* **Exercise requirements**: Beneath this task are records; print exactly the stretch of them from the line with "def Ppu.spriteTable (p" through the line with "def pixelOf (plane0", both ends included.

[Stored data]
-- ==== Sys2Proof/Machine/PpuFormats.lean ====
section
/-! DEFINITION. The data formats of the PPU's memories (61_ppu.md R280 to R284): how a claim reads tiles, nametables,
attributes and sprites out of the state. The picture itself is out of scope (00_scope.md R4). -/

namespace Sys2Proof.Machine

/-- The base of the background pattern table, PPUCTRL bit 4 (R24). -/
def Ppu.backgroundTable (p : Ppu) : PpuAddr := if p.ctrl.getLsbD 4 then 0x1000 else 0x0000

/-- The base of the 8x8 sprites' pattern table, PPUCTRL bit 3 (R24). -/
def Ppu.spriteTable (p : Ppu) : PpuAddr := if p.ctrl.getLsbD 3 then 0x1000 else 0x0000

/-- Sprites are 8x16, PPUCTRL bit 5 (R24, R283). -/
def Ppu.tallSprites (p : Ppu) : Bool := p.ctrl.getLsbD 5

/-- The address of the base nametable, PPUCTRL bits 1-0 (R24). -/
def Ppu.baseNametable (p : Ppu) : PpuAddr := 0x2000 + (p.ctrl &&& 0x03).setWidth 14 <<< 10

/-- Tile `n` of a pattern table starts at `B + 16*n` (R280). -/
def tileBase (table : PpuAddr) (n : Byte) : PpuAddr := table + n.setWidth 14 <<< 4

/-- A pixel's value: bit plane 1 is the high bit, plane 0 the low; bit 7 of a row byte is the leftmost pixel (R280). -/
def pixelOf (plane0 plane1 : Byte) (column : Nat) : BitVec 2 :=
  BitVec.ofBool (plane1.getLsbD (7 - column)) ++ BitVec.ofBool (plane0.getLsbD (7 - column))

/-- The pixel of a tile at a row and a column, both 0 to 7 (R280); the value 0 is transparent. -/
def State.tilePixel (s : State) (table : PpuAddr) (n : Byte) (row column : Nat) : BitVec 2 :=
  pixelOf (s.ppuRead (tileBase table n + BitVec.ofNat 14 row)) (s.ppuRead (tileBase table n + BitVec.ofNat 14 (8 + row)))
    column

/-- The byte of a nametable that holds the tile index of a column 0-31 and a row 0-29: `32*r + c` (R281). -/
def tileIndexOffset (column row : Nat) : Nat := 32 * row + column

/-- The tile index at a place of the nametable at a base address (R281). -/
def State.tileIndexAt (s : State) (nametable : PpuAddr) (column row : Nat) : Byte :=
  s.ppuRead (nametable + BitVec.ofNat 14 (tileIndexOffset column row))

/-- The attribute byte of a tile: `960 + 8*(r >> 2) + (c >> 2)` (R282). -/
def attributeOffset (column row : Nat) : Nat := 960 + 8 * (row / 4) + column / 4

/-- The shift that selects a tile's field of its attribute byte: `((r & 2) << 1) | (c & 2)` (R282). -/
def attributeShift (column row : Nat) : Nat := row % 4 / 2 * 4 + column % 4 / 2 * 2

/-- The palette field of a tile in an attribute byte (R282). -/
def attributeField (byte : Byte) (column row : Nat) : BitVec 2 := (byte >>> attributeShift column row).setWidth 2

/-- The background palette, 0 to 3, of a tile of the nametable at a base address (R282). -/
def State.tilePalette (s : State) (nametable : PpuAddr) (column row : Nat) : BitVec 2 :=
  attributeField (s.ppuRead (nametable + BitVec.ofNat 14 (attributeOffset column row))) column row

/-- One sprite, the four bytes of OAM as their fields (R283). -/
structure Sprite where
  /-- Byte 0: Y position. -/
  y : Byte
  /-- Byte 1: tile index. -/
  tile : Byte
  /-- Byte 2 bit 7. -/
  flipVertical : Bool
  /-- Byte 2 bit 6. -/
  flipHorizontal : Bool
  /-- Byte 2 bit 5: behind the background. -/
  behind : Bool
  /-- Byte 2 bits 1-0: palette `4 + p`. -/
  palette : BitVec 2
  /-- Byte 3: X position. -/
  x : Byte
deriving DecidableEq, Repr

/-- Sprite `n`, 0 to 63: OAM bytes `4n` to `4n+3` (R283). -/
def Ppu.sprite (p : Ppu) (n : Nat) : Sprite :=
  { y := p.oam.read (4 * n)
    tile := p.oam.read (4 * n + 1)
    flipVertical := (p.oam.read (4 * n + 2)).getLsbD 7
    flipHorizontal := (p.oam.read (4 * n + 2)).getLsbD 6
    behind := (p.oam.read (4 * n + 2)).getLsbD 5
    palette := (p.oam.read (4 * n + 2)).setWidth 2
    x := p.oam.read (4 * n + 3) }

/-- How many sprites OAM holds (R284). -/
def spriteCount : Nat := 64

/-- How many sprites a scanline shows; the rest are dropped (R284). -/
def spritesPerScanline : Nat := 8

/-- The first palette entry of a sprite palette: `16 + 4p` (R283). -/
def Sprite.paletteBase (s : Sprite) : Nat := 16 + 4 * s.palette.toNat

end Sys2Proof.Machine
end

* **Written solution**:
def Ppu.spriteTable (p : Ppu) : PpuAddr := if p.ctrl.getLsbD 3 then 0x1000 else 0x0000

/-- Sprites are 8x16, PPUCTRL bit 5 (R24, R283). -/
def Ppu.tallSprites (p : Ppu) : Bool := p.ctrl.getLsbD 5

/-- The address of the base nametable, PPUCTRL bits 1-0 (R24). -/
def Ppu.baseNametable (p : Ppu) : PpuAddr := 0x2000 + (p.ctrl &&& 0x03).setWidth 14 <<< 10

/-- Tile `n` of a pattern table starts at `B + 16*n` (R280). -/
def tileBase (table : PpuAddr) (n : Byte) : PpuAddr := table + n.setWidth 14 <<< 4

/-- A pixel's value: bit plane 1 is the high bit, plane 0 the low; bit 7 of a row byte is the leftmost pixel (R280). -/
def pixelOf (plane0 plane1 : Byte) (column : Nat) : BitVec 2 :=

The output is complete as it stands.